### TASK:
Return each line below holding the string "error".

### EXERCISE MATERIALS:

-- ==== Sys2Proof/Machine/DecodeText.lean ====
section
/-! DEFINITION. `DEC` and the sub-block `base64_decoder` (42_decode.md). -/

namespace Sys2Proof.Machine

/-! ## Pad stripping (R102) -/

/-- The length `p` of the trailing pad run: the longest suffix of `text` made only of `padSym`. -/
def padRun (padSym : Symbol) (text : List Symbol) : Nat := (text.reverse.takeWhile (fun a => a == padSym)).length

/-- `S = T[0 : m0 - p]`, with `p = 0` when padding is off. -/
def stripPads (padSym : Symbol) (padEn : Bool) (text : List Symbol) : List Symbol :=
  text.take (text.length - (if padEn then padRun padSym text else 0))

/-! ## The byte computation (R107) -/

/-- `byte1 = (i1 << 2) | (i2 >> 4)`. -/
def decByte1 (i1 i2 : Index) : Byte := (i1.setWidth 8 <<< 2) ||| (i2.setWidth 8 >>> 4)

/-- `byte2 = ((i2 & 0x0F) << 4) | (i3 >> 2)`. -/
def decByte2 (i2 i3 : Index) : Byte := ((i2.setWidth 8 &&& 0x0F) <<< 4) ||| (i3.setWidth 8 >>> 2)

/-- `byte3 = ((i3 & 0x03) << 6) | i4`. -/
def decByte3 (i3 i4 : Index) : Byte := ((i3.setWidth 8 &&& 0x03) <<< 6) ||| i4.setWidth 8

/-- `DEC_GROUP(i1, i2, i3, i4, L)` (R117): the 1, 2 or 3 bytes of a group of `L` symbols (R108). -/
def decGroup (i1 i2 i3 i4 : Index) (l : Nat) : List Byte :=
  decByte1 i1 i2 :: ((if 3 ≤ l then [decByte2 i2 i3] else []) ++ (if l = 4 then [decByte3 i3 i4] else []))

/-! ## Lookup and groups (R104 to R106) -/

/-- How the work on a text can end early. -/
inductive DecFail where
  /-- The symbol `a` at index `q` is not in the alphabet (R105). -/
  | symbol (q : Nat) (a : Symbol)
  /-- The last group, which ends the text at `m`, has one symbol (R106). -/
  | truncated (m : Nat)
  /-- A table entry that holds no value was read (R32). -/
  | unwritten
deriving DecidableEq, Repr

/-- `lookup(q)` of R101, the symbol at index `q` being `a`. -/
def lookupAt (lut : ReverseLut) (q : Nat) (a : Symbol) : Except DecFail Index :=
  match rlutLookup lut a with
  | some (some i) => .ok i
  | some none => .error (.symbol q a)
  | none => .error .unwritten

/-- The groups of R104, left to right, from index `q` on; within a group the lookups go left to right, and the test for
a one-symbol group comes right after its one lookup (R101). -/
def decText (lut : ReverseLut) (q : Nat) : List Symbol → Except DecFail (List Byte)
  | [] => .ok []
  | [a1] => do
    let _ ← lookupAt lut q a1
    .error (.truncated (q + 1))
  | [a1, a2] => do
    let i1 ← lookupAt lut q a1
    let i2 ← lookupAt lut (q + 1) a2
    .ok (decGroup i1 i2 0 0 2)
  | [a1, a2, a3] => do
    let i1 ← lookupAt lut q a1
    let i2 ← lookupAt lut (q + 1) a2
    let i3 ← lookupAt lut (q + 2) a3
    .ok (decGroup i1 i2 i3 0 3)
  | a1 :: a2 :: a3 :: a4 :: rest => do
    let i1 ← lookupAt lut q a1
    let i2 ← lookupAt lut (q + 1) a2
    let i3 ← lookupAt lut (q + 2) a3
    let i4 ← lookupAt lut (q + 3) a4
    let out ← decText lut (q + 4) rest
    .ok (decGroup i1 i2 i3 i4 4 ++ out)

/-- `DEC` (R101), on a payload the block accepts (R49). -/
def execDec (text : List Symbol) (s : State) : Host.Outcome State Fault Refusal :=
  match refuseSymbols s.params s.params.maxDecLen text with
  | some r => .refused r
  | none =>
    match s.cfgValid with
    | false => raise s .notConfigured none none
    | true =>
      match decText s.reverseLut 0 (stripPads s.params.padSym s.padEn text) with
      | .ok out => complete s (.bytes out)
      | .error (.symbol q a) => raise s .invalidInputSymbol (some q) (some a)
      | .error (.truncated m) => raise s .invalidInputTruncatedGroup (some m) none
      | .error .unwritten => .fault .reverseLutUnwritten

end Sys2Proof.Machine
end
---
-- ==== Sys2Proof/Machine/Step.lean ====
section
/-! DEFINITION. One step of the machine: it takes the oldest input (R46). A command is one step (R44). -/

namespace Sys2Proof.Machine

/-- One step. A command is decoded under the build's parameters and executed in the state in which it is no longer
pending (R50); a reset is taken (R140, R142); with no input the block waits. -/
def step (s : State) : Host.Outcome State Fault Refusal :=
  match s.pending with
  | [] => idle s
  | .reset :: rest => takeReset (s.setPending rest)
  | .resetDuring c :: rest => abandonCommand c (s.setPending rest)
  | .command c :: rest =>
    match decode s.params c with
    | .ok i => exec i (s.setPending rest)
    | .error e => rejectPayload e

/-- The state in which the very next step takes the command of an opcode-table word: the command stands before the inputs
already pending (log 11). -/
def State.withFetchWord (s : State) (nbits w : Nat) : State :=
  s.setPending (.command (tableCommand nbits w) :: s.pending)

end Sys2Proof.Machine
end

### TASK RESULT:
  | some none => .error (.symbol q a)
  | none => .error .unwritten
    .error (.truncated (q + 1))
      | .error (.symbol q a) => raise s .invalidInputSymbol (some q) (some a)
      | .error (.truncated m) => raise s .invalidInputTruncatedGroup (some m) none
      | .error .unwritten => .fault .reverseLutUnwritten
    | .error e => rejectPayload e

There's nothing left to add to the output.